Let's now compare KPIs at different time periods using the timeshift operator. The timeshift operator shifts the time series of your query. It's very useful to compare across multiple time periods.

  1. In a new Metrics tab, add a query to search for all your mean latency for the last 60 minutes.

    metric=latency.mean

  2. Compare that with your latency from 1 day ago.

    metric=latency.mean | timeshift 1d


clipboard_eb436389202807acd9dd94e70b9d12c29.png

19. Select Chart, the results are shown below: 

clipboard_e353140a030b6b30b89a202e3886eabee.png

This will allow us to see metrics from now and from other timeframes, so we can compare and see the differences. 

Similar to logs, metrics have  the usual operators (min, max, sum, count, avg).

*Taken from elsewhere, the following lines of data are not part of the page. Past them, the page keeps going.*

-- ==== Sys2Proof/Machine/Assembler.lean ====
section
/-! DEFINITION. The assembler syntax of spec R85 and the pseudo-instructions of R86: one line of text to the request frames it
stands for. It is beside the machine: no step uses it. What the spec leaves open in it is in log 18. -/

namespace Sys2Proof.Machine.Asm

/-- The pieces of a text between separators. -/
def splitAt (sep : Char) : List Char → List (List Char)
  | [] => [[]]
  | ch :: rest =>
    match splitAt sep rest with
    | [] => [[ch]]
    | w :: ws => if ch = sep then [] :: w :: ws else (ch :: w) :: ws

/-- The words of a text between blanks. -/
def words (t : List Char) : List (List Char) :=
  (splitAt ' ' (t.map fun ch => if ch = '\t' ∨ ch = '\r' then ' ' else ch)).filter fun w => !w.isEmpty

/-- The value of a digit, hexadecimal letters in either case. -/
def digit (ch : Char) : Option Nat :=
  let n := ch.toNat
  if 48 ≤ n ∧ n ≤ 57 then some (n - 48)
  else if 97 ≤ n ∧ n ≤ 102 then some (n - 87)
  else if 65 ≤ n ∧ n ≤ 70 then some (n - 55)
  else none

/-- Digits in a base, continuing the value `acc`. -/
def digits (base : Nat) : Nat → List Char → Option Nat
  | acc, [] => some acc
  | acc, ch :: rest =>
    match digit ch with
    | none => none
    | some d => if d < base then digits base (base * acc + d) rest else none

/-- An integer in decimal or `0x` hexadecimal (R85). -/
def integer : List Char → Option Nat
  | [] => none
  | ['0', 'x'] => none
  | '0' :: 'x' :: hex => digits 16 0 hex
  | dec => digits 10 0 dec

/-- An integer below a bound. -/
def integerBelow (bound : Nat) (t : List Char) : Option Nat :=
  match integer t with
  | none => none
  | some n => if n < bound then some n else none

/-- One item of a value list: `v`, or `v x K` for K copies of v (R85). -/
def item : List (List Char) → Option (List Byte)
  | [v] => (integerBelow 256 v).map fun n => [BitVec.ofNat 8 n]
  | [v, ['x'], k] =>
    match integerBelow 256 v, integer k with
    | some n, some k => some (List.replicate k (BitVec.ofNat 8 n))
    | _, _ => none
  | _ => none

/-- A value list, its items between commas. -/
def values : List (List (List Char)) → Option (List Byte)
  | [] => some []
  | i :: rest =>
    match item i, values rest with
    | some v, some vs => some (v ++ vs)
    | _, _ => none

/-- `n / d` rounded to the nearest integer, ties to even (R12, R85). -/
def nearest (n d : Nat) : Nat :=
  if d < 2 * (n % d) ∨ (2 * (n % d) = d ∧ n / d % 2 = 1) then n / d + 1 else n / d

/-- The bits of the binary64 value nearest to `num / den`, ties to even; infinity where the number is too large. -/
def binary64Bits (num den : Nat) : Nat :=
  if num = 0 then 0 else
  let a := num.log2
  let b := den.log2
  let e : Int := if den * 2 ^ (a - b) ≤ num * 2 ^ (b - a) then (a : Int) - b else (a : Int) - b - 1
  let k : Int := max (e - 52) (-1074)
  min ((k + 1074).toNat * 2 ^ 52 + nearest (num * 2 ^ (-k).toNat) (den * 2 ^ k.toNat)) (2047 * 2 ^ 52)

/-- The digits of a decimal number with an optional point, as an integer and the number of digits after the point. -/
def decimalDigits (t : List Char) : Option (Nat × Nat) :=
  match splitAt '.' t with
  | [i] => if i.isEmpty then none else (digits 10 0 i).map fun n => (n, 0)
  | [i, f] => if i.isEmpty ∧ f.isEmpty then none else (digits 10 0 (i ++ f)).map fun n => (n, f.length)
  | _ => none

/-- A decimal exponent part as a pair of powers of ten, upwards and downwards. -/
def powerOfTen : List Char → Option (Nat × Nat)
  | '-' :: t => if t.isEmpty then none else (digits 10 0 t).map fun n => (0, n)
  | '+' :: t => if t.isEmpty then none else (digits 10 0 t).map fun n => (n, 0)
  | t => if t.isEmpty then none else (digits 10 0 t).map fun n => (n, 0)

/-- An unsigned decimal number to its binary64 bits (R85). -/
def unsignedDecimal (t : List Char) : Option Nat :=
  match splitAt 'e' t with
  | [m] => (decimalDigits m).map fun d => binary64Bits d.1 (10 ^ d.2)
  | [m, x] =>
    match decimalDigits m, powerOfTen x with
    | some d, some p => some (binary64Bits (d.1 * 10 ^ p.1) (10 ^ (d.2 + p.2)))
    | _, _ => none
  | _ => none

/-- An exponent literal: a decimal number, or `b64:0x` and 16 hexadecimal digits (R85). -/
def exponent : List Char → Option (BitVec 64)
  | 'b' :: '6' :: '4' :: ':' :: '0' :: 'x' :: hex =>
    if hex.length = 16 then (digits 16 0 hex).map (BitVec.ofNat 64) else none
  | '-' :: t => (unsignedDecimal t).map fun n => BitVec.ofNat 64 (2 ^ 63 + n)
  | t => (unsignedDecimal t).map (BitVec.ofNat 64)

/-- No operands. -/
def opN (i : List Instr) : List (List (List Char)) → Option (List Instr)
  | [] => some i
  | _ => none

/-- A mask below 2^32. -/
def opM (mk : BitVec 32 → Instr) : List (List (List Char)) → Option (List Instr)
  | [[t]] => (integerBelow (2 ^ 32) t).map fun n => [mk (BitVec.ofNat 32 n)]
  | _ => none

/-- At least one and at most 255 values; the assembler does not check LEN = 18 (R85). -/
def opV (mk : List Byte → Instr) (args : List (List (List Char))) : Option (List Instr) :=
  match values args with
  | none => none
  | some vs => if vs ≠ [] ∧ vs.length < 256 then some [mk vs] else none

/-- A channel byte and at least one and at most 65535 entries; LEN = 256 is not checked (R85). -/
def opC (mk : Byte → List Byte → Instr) : List (List (List Char)) → Option (List Instr)
  | [ch] :: args =>
    match integerBelow 256 ch, values args with
    | some n, some vs => if vs ≠ [] ∧ vs.length < 65536 then some [mk (BitVec.ofNat 8 n) vs] else none
    | _, _ => none
  | _ => none

/-- An exponent literal. -/
def opE (mk : BitVec 64 → Instr) : List (List (List Char)) → Option (List Instr)
  | [[t]] => (exponent t).map fun x => [mk x]
  | _ => none

/-- A channel byte and a raw byte. -/
def opL (mk : Byte → Byte → Instr) : List (List (List Char)) → Option (List Instr)
  | [[ch], [raw]] =>
    match integerBelow 256 ch, integerBelow 256 raw with
    | some a, some b => some [mk (BitVec.ofNat 8 a) (BitVec.ofNat 8 b)]
    | _, _ => none
  | _ => none

/-- The operations of a mnemonic (R78) or pseudo-instruction (R86) with its operands. -/
def operation (mnemonic : String) : List (List (List Char)) → Option (List Instr) :=
  match mnemonic with
  | "ENABLE" => opN [.enable]
  | "DISABLE" => opN [.disable]
  | "RESET" => opN [.reset]
  | "ENABLE_LEDS" => opM .enableLeds
  | "OUTPUT" => opV .output
  | "OUTPUT_RAW" => opV .outputRaw
  | "SET_CHANNEL_CURVE" => opC .setChannelCurve
  | "RESET_TO_SHARED" => opE .resetToShared
  | "REGEN_DEFAULT" => opE .regenDefault
  | "ENCODE_MASK" => opM .encodeMask
  | "ENCODE_PWM" => opV .encodePwm
  | "GENERATE_CURVE" => opE .generateCurve
  | "CORRECT" => opL .correct
  | "ALL_ON" => opN Pseudo.allOn.expand
  | "ALL_OFF" => opN Pseudo.allOff.expand
  | "SHUTDOWN" => opN Pseudo.shutdown.expand
  | "RECOVER" => opN Pseudo.recover.expand
  | "BLANK" => opN Pseudo.blank.expand
  | _ => fun _ => none

/-- The operations of one line; `;` starts a comment, and a line of nothing else is no operation (R85). -/
def instructions (line : String) : Option (List Instr) :=
  let text := line.toList.takeWhile fun ch => ch ≠ ';'
  match words text with
  | [] => some []
  | mn :: _ =>
    let rest := (text.dropWhile fun ch => ch = ' ' ∨ ch = '\t' ∨ ch = '\r').drop mn.length
    operation (String.ofList mn) (if (words rest).isEmpty then [] else (splitAt ',' rest).map words)

/-- The request frames of one line (R85, R86). -/
def assemble (line : String) : Option (List Frame) := (instructions line).map fun is => is.map encode

end Sys2Proof.Machine.Asm
end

However, oftentimes, what you want to measure is change.

Rate of Change Operator


In this next exercise, we will identify rate of change to get early warning on impending issues.

  1. In a new Metrics tab, add a query to search for a count of packets received in the last 60 minutes.

    type=packets_received metric=count

  2. To find the difference between one data point and the next, edit your query to show the delta.

    type=packets_received metric=count | delta

  3. However, to find the rate of change, in this case, packets received per second, edit your query to

    type=packets_received metric=count | rate

With this last query, you're able to determine if the rate at which packets are being received is increasing gradually or spiking quickly. Identifying an outlier on a rate of change is a better indicator of an impending problem.

clipboard_e08c72e24507cfc34e4df219fd2cb7557.png

Congratulations, you have now seen how to compare log data with metric data, as well as using the timeshift, rate, delta and other operators which allow you to see and understand the changes in your data.